Pendant les premières années du nouveau millénaire, « l’État-providence actif » a constitué le ciment socio-économique entre les libéraux et les socialistes dans les deux gouvernements fédéraux violets dirigés par le Premier ministre Guy Verhofstadt. Le Pacte de solidarité entre les générations a joué un rôle majeur dans ce contexte. 

« Grâce à ce pacte, le gouvernement fédéral violet (socialistes et libéraux, complétés par les verts dans le premier gouvernement) voulait remédier au faible taux d’emploi des plus de cinquante ans et aux coûts croissants du vieillissement. » C’est ce qu’affirme Wouter Gabriëls, chef de cabinet du Premier ministre Guy Verhofstadt à l’époque.
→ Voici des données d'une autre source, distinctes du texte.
-- ==== Sys2Proof/Certificates/Slice0/Obligations.lean ====
section
/-! DEFINITION. The statements for the provers. Each docstring names the rule of spec/ a statement formalises. -/

open Sys2Proof Sys2Proof.Machine

/-! ## Encoding -/

/-- `30_encoding.md` section 3: the encoder and the decoder agree on every operation and every operand, and a selector
that decodes to an operation is that operation's, but for the bits R102 and R105 call ignored. -/
def Obligations.DecodeEncodeAgree : Prop :=
  (∀ i : Instr, decode (encode i) = .ok i) ∧
  (∀ (x : Selector) (i : Instr), decode x = .ok i → x.canonical = encode i) ∧
  (∀ x : Selector, decode x.canonical = decode x)

/-- R103, row by row over all 32 selectors. -/
def Obligations.SequencerSelectorTable : Prop :=
  ∀ w : SeqWord,
    (decode (.seq w) = .ok .packBit ↔ w = 0b00010) ∧ (decode (.seq w) = .ok .packEnd ↔ w = 0b00011) ∧
    (decode (.seq w) = .ok .encSym ↔ w = 0b00100) ∧ (decode (.seq w) = .ok .encEnd ↔ w = 0b00101) ∧
    (decode (.seq w) = .ok .layDim ↔ (w = 0b00110 ∨ w = 0b00111)) ∧
    (decode (.seq w) = .ok .layCell ↔ w = 0b01000) ∧ (decode (.seq w) = .ok .layEnd ↔ w = 0b01001) ∧
    (decode (.seq w) = .ok .serHdr ↔ w = 0b01010) ∧ (decode (.seq w) = .ok .serHend ↔ w = 0b01011) ∧
    (decode (.seq w) = .ok .serPix ↔ w = 0b01100) ∧ (decode (.seq w) = .ok .serEnd ↔ w = 0b01101) ∧
    (decode (.seq w) = .error .noMicroOperation ↔
      (w = 0b00000 ∨ w = 0b00001 ∨ w = 0b01110 ∨ w = 0b01111 ∨ w = 0b10000 ∨ w = 0b10001)) ∧
    (decode (.seq w) = .error .reservedPhase ↔ 0b10010 ≤ w.toNat)

/-- R104 and R105: `op` in bits 9 to 8, `d` in bits 7 to 0; `d` is LOAD's byte and ignored elsewhere. -/
def Obligations.CommandWordTable : Prop :=
  ∀ (op : BitVec 2) (d : Byte) (w : CmdWord), w.toNat = op.toNat * 256 + d.toNat →
    decode (.cmd w) =
      (if op = 0b00 then .ok .nop else if op = 0b01 then .ok (.load d) else if op = 0b10 then .ok .start
        else .error .reservedCommand)

/-- A few words of `95_test_vectors.md`, each decoded. -/
def Obligations.WrittenWordsDecode : Prop :=
  decode (.cmd 0b0101000001) = .ok (.load 0x41) ∧ decode (.cmd 0b1000000000) = .ok .start ∧
  decode (.cmd 0b1011111111) = .ok .start ∧ decode (.cmd 0b0000000000) = .ok .nop ∧
  decode (.seq 0b00010) = .ok .packBit ∧ decode (.seq 0b00101) = .ok .encEnd ∧
  decode (.seq 0b01100) = .ok .serPix ∧ decode (.rd 0b0110) = .ok (.rd 6) ∧ decode (.rst 0b1) = .ok .rst

/-! ## The step -/

/-- R8 and R16: a step whose selector decodes is that operation on the state whose turn is taken, and taking the turn
changes nothing but the list of turns to come. -/
def Obligations.StepRunsDecodedOperation : Prop :=
  ∀ (s : State) (i : Instr), decode (nextSelector s) = .ok i →
    step s = exec i (takeTurn s) ∧ takeTurn s = { s with host := s.host.tail }

/-- R121: on the sequencer's turn the operation is the one the dispatch names, and in IDLE, DONE, ERROR and 9 to 15
there is none. -/
def Obligations.DispatchByPhaseAndIndex : Prop :=
  ∀ s : State, (s.host = [] ∨ s.host.head? = some .sequencer) →
    (s.phase = 1 → decode (nextSelector s) = .ok (if s.idx < 8 * s.plen then .packBit else .packEnd)) ∧
    (s.phase = 2 → decode (nextSelector s) = .ok (if s.idx < s.nbits then .encSym else .encEnd)) ∧
    (s.phase = 3 → decode (nextSelector s) = .ok .layDim) ∧
    (s.phase = 4 → decode (nextSelector s) = .ok (if s.idx < s.w * s.h then .layCell else .layEnd)) ∧
    (s.phase = 5 → decode (nextSelector s) = .ok (if s.idx < hlen s.w s.h then .serHdr else .serHend)) ∧
    (s.phase = 6 → decode (nextSelector s) = .ok (if s.idx < s.w * s.h then .serPix else .serEnd)) ∧
    ((s.phase = 0 ∨ 7 ≤ s.phase.toNat) → ∀ i, decode (nextSelector s) ≠ .ok i)

/-- The model's reading (log 5, log 6; R121, R243, R108): a sequencer's turn in IDLE, DONE or ERROR changes nothing but
the list of turns; with PHASE 9 to 15 the model stops. -/
def Obligations.QuiescentTurnChangesNothing : Prop :=
  ∀ s : State, (s.host = [] ∨ s.host.head? = some .sequencer) →
    ((s.phase = 0 ∨ s.phase = 7 ∨ s.phase = 8) → step s = .next { s with host := s.host.tail }) ∧
    (9 ≤ s.phase.toNat → step s = .fault .reservedPhase)

/-- R203: LOAD and START outside IDLE, and the reserved command word in every phase, change nothing and are answered
refused; in IDLE LOAD and START are answered accepted. -/
def Obligations.RefusalChangesNothing : Prop :=
  (∀ (s : State) (d : Byte), s.phase ≠ 0 →
    exec (.load d) s = .next { s with reply := some .refused } ∧
    exec .start s = .next { s with reply := some .refused }) ∧
  (∀ (s : State) (w : CmdWord) (rest : List HostTurn), s.host = .cmd w :: rest → 0x300 ≤ w.toNat →
    step s = .next { s with host := rest, reply := some .refused }) ∧
  (∀ (s t : State) (d : Byte), s.phase = 0 → (exec (.load d) s = .next t ∨ exec .start s = .next t) →
    t.reply = some .accepted)

/-! ## BitPacker -/

/-- R143: PACK.BIT completes, what it writes, and what it leaves alone. -/
def Obligations.PackBitWritesOneBit : Prop :=
  decode (.seq 0b00010) = .ok .packBit ∧
  ∀ (s : State) (byt : Byte), Memory.read s.pay (s.idx / 8) = some byt → s.idx < s.cfg.bitsCap →
    ∃ (t : State) (b : Bit), exec .packBit s = .next t ∧ b.toNat = byt.toNat / 2 ^ (7 - s.idx % 8) % 2 ∧
      Memory.read t.bits s.idx = some b ∧ (∀ j, j ≠ s.idx → Memory.read t.bits j = Memory.read s.bits j) ∧
      t = { s with bits := t.bits, nbits := s.idx + 1, idx := s.idx + 1 }

/-- R144: PACK.END goes to ENCODE, or raises AllocationError with ERRSTAGE 2 and nothing else. -/
def Obligations.PackEndChecksIntCapacity : Prop :=
  decode (.seq 0b00011) = .ok .packEnd ∧
  ∀ s : State,
    (s.nbits ≤ s.cfg.intCap → exec .packEnd s = .next { s with nint := 0, phase := 2, idx := 0 }) ∧
    (s.nbits > s.cfg.intCap → exec .packEnd s = .next { s with err := 2, errStage := 2, phase := 8 })

/-- R140 and R141: each bit of `pack`, its length, its value on the empty sequence, that it is injective, and the recovery
of a byte from its eight bits. -/
def Obligations.PackIsRecoverable : Prop :=
  (∀ (p : List Byte) (i : Nat) (byt : Byte), p[i / 8]? = some byt →
    ∃ b : Bit, (pack p)[i]? = some b ∧ b.toNat = byt.toNat / 2 ^ (7 - i % 8) % 2) ∧
  (∀ p : List Byte, (pack p).length = 8 * p.length) ∧ pack [] = [] ∧ Function.Injective pack ∧
  (∀ (p : List Byte) (j : Nat) (b : Byte), p[j]? = some b →
    b.toNat = ((List.range 8).map (fun k => (((pack p)[8 * j + k]?).getD 0).toNat * 2 ^ (7 - k))).sum)

/-- R145: stage PACK as a whole. It writes each of the cells `BITS[0..8 * PLEN)`, so that reading them as a list meets no
unwritten cell (R40), and leaves the cells from there on as they were. -/
def Obligations.StagePackComputesPack : Prop :=
  ∀ s : State, s.host = [] → s.phase = 1 → s.idx = 0 → 1 ≤ s.plen → 8 * s.plen ≤ s.cfg.bitsCap →
    (∀ j, j < s.plen → (Memory.read s.pay j).isSome = true) →
    ∃ t, stepMany (8 * s.plen + 1) s = .next t ∧
      Memory.contents t.bits (8 * s.plen) = pack (Memory.contents s.pay s.plen) ∧
      (∀ j, j < 8 * s.plen → (Memory.read t.bits j).isSome = true) ∧
      (∀ j, 8 * s.plen ≤ j → Memory.read t.bits j = Memory.read s.bits j) ∧
      (8 * s.plen ≤ s.cfg.intCap →
        t = { s with bits := t.bits, nbits := 8 * s.plen, nint := 0, phase := 2, idx := 0 }) ∧
      (s.cfg.intCap < 8 * s.plen →
        t = { s with bits := t.bits, nbits := 8 * s.plen, idx := 8 * s.plen, phase := 8, err := 2, errStage := 2 })

/-! ## ParityEncoder -/

/-- R156: ENC.SYM completes when the source has answered, for every answer; what it writes and what it leaves alone. The
draw is asked for with the bounds 1 and 254 (R107), and the record of requests (log 2) shows them. -/
def Obligations.EncSymTakesOneDraw : Prop :=
  decode (.seq 0b00100) = .ok .encSym ∧
  ∀ (s : State) (c : Byte) (rest : List Byte) (b : Bit), s.draws = c :: rest → Memory.read s.bits s.idx = some b →
    s.idx < s.cfg.intCap →
    ∃ (t : State) (v : Intensity), exec .encSym s = .next t ∧
      v.toNat = (if c.toNat % 2 = b.toNat then c.toNat else c.toNat + 1) ∧
      Memory.read t.int s.idx = some v ∧ (∀ j, j ≠ s.idx → Memory.read t.int j = Memory.read s.int j) ∧
      t = { s with int := t.int, nint := s.idx + 1, idx := s.idx + 1, draws := rest, drawn := s.drawn ++ [c],
                   asked := s.asked ++ [⟨1, 254⟩] }

/-- R154: under the draw contract the intensity has the bit's parity and is in 1 to 255, 2 to 254 for bit 0; 255 is
reached in one way only. -/
def Obligations.SymbolKeepsParityAndRange : Prop :=
  ∀ (b : Bit) (c : Byte), 1 ≤ c.toNat → c.toNat ≤ 254 →
    (symbol b c).toNat % 2 = b.toNat ∧ 1 ≤ (symbol b c).toNat ∧ (symbol b c).toNat ≤ 255 ∧
      (b = 0 → 2 ≤ (symbol b c).toNat ∧ (symbol b c).toNat ≤ 254) ∧
      ((symbol b c).toNat = 255 ↔ b = 1 ∧ c = 254)

/-- R150: the adjustment is never a decrement and never more than 1, in or out of contract, and R153: its four values
outside the contract. -/
def Obligations.AdjustmentForEveryDraw : Prop :=
  (∀ (bit c : Nat), bit < 2 →
    adjust bit c = (if c % 2 = bit then c else c + 1) ∧ adjust bit c % 2 = bit ∧ c ≤ adjust bit c ∧
      adjust bit c ≤ c + 1 ∧ adjust bit c = c + (c % 2 + bit) % 2) ∧
  (∀ (b : Bit) (c : Byte), (symbol b c).toNat = adjust b.toNat c.toNat ∧ (symbol b c).toNat ≤ 256) ∧
  adjust 0 0 = 0 ∧ adjust 1 0 = 1 ∧ adjust 0 255 = 256 ∧ adjust 1 255 = 255

/-- R158: stage ENCODE as a whole, every draw asked for with the bounds 1 and 254 (R107). It writes each of the cells
`INT[0..n)`, so that reading them as a list meets no unwritten cell (R40), and leaves the cells from `n` on as they were. -/
def Obligations.StageEncodeComputesEncode : Prop :=
  ∀ (s : State) (cs rest : List Byte), s.host = [] → s.phase = 2 → s.idx = 0 → 8 ≤ s.nbits → s.nbits ≤ s.cfg.intCap →
    (∀ j, j < s.nbits → (Memory.read s.bits j).isSome = true) → s.draws = cs ++ rest → cs.length = s.nbits →
    ∃ t, stepMany (s.nbits + 1) s = .next t ∧
      Memory.contents t.int s.nbits = List.zipWith symbol (Memory.contents s.bits s.nbits) cs ∧
      (∀ j, j < s.nbits → (Memory.read t.int j).isSome = true) ∧
      (∀ j, s.nbits ≤ j → Memory.read t.int j = Memory.read s.int j) ∧
      t = { s with int := t.int, nint := s.nbits, phase := 3, idx := 0, draws := rest, drawn := s.drawn ++ cs,
                   asked := s.asked ++ List.replicate s.nbits ⟨1, 254⟩ }

/-! ## RasterLayout -/

/-- R165 and R167: `csqrt` is the least number whose square reaches `n`, and the only one whose predecessor's does not;
`ceilDiv` is the least whose product does. -/
def Obligations.CeilingsAreLeast : Prop :=
  (∀ n : Nat, n ≤ csqrt n * csqrt n ∧ ∀ v, n ≤ v * v → csqrt n ≤ v) ∧
  (∀ n w : Nat, 1 ≤ n → 1 ≤ w → ((w - 1) * (w - 1) < n ∧ n ≤ w * w ↔ w = csqrt n)) ∧
  (∀ n w : Nat, 1 ≤ w →
    n ≤ ceilDiv n w * w ∧ (∀ h, n ≤ h * w → ceilDiv n w ≤ h) ∧ ceilDiv n w = (n + w - 1) / w)

/-- R169: the grid is square or one row short of square. -/
def Obligations.DimensionsAreNearSquare : Prop :=
  ∀ n w h : Nat, 1 ≤ n → (w, h) = dims n →
    1 ≤ w ∧ 1 ≤ h ∧ (w - 1) * (w - 1) < n ∧ n ≤ w * w ∧ (n ≤ w * (w - 1) → h = w - 1) ∧ (w * (w - 1) < n → h = w) ∧
      w ≤ n

/-- R170: the grid holds every intensity, the padding is less than a row, and the number of cells does not decrease. -/
def Obligations.CellCountBounds : Prop :=
  (∀ n : Nat, 1 ≤ n → n ≤ cells n ∧ cells n < n + (dims n).1 ∧ cells n < 2 * n ∧
    cells n = (if n ≤ (dims n).1 * ((dims n).1 - 1) then (dims n).1 * ((dims n).1 - 1) else (dims n).1 * (dims n).1)) ∧
  (∀ n m : Nat, 1 ≤ n → n ≤ m → cells n ≤ cells m) ∧
  dims 8 = (3, 3) ∧ dims 16 = (4, 4) ∧ dims 24 = (5, 5) ∧ dims 32 = (6, 6) ∧ dims 40 = (7, 6) ∧ dims 48 = (7, 7) ∧
  dims 56 = (8, 7) ∧ dims 64 = (8, 8)

/-- R265: with the default capacities of R9 a payload that LOAD accepted fits every later buffer. -/
def Obligations.DefaultCapacitiesFitEveryPayload : Prop :=
  ∀ pred n : Nat, 1 ≤ n → n ≤ (defaultParams pred).payloadCap →
    8 * n ≤ (defaultParams pred).bitsCap ∧ 8 * n ≤ (defaultParams pred).intCap ∧
      cells (8 * n) ≤ (defaultParams pred).gridCap

/-- R171 and R172: the clamp, and what it does to the values an INT cell can hold. -/
def Obligations.ClampOnlyChangesOutOfRange : Prop :=
  (∀ v : Int, (v < 0 → clamp v = 0) ∧ (255 < v → clamp v = 255) ∧ (0 ≤ v → v ≤ 255 → clamp v = v)) ∧
  (∀ v : Intensity, (cellOf v).toNat = min v.toNat 255)

/-- R173 and R174: `layout` of a sequence. -/
def Obligations.LayoutPlacesThenPads : Prop :=
  layout [] = .error .emptyInput ∧
  ∀ ints : List Int, ints ≠ [] → ∃ r : Raster, layout ints = .ok r ∧ (r.w, r.h) = dims ints.length ∧
    r.cells.length = r.w * r.h ∧
    (∀ (i : Nat) (v : Int), ints[i]? = some v → ∃ g : Byte, r.cells[i]? = some g ∧ (g.toNat : Int) = clamp v) ∧
    (∀ i, ints.length ≤ i → i < r.w * r.h → r.cells[i]? = some 0)

/-- R175: the cells past the data are 0, and under the draw contract the first 0 is where the data ends. -/
def Obligations.SentinelEndsTheData : Prop :=
  (∀ (ints : List Int) (r : Raster), layout ints = .ok r →
    ∀ i, ints.length ≤ i → i < r.w * r.h → r.cells[i]? = some 0) ∧
  (∀ (bits : List Bit) (draws : List Byte), bits ≠ [] → draws.length = bits.length → RngInRange draws →
    ∃ r : Raster, layout ((encodeBits bits draws).map (fun v => (v.toNat : Int))) = .ok r ∧
      r.cells.findIdx (fun g => decide (g = 0)) = bits.length)

/-- R176: LAY.DIM in its three cases, its dimensions stated by R165 and R167. -/
def Obligations.LayDimDerivesDimensions : Prop :=
  decode (.seq 0b00110) = .ok .layDim ∧ decode (.seq 0b00111) = .ok .layDim ∧
  (∀ s : State, s.nint = 0 → exec .layDim s = .next { s with err := 3, errStage := 3, phase := 8 }) ∧
  (∀ (s : State) (w : Nat), 1 ≤ s.nint → s.nint ≤ w * w → (∀ v, v < w → v * v < s.nint) →
    (w * ((s.nint + w - 1) / w) ≤ s.cfg.gridCap →
      exec .layDim s = .next { s with w := w, h := (s.nint + w - 1) / w, phase := 4, idx := 0 }) ∧
    (s.cfg.gridCap < w * ((s.nint + w - 1) / w) →
      exec .layDim s =
        .next { s with w := w, h := (s.nint + w - 1) / w, err := 2, errStage := 3, phase := 8 }))

/-- R178: LAY.CELL completes; a data cell is clamped, a padding cell is 0 and reads nothing. -/
def Obligations.LayCellFillsOneCell : Prop :=
  decode (.seq 0b01000) = .ok .layCell ∧
  (∀ (s : State) (v : Intensity), s.idx < s.nint → Memory.read s.int s.idx = some v → s.idx < s.cfg.gridCap →
    ∃ (t : State) (g : Byte), exec .layCell s = .next t ∧ g.toNat = (if 255 < v.toNat then 255 else v.toNat) ∧
      Memory.read t.grid s.idx = some g ∧ (∀ j, j ≠ s.idx → Memory.read t.grid j = Memory.read s.grid j) ∧
      t = { s with grid := t.grid, idx := s.idx + 1 }) ∧
  (∀ s : State, s.nint ≤ s.idx → s.idx < s.cfg.gridCap →
    ∃ t : State, exec .layCell s = .next t ∧ Memory.read t.grid s.idx = some 0 ∧
      (∀ j, j ≠ s.idx → Memory.read t.grid j = Memory.read s.grid j) ∧
      t = { s with grid := t.grid, idx := s.idx + 1 })

/-- R157, R179, R190 and R194: the four stage exits that check nothing. -/
def Obligations.StageExitsTransferControl : Prop :=
  decode (.seq 0b00101) = .ok .encEnd ∧ decode (.seq 0b01001) = .ok .layEnd ∧
  decode (.seq 0b01011) = .ok .serHend ∧ decode (.seq 0b01101) = .ok .serEnd ∧
  ∀ s : State,
    exec .encEnd s = .next { s with phase := 3, idx := 0 } ∧ exec .layEnd s = .next { s with phase := 5, idx := 0 } ∧
    exec .serHend s = .next { s with phase := 6, idx := 0 } ∧ exec .serEnd s = .next { s with phase := 7 }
Il a assisté à la conclusion du Pacte des générations en première ligne. Il souligne que le projet était porté par la prise de conscience de la nécessité d’un changement

Les données relatives au marché du travail étaient éloquentes : année après année, on constatait que la Belgique était en queue des classements européens consacrés à l’emploi des personnes de plus de cinquante ans. Notre pays avait trop de formules de pension anticipée. Il fallait que cela change.

Au sein du gouvernement fédéral, des groupes de travail se sont mis à l’œuvre à partir de 2003. Ils ont pris de la vitesse après les élections parlementaires des entités fédérées en 2004. En Flandre, le cartel entre le CD&V et la N-VA a gagné les élections et la coalition fédérale violette a senti qu’elle devait se ressaisir.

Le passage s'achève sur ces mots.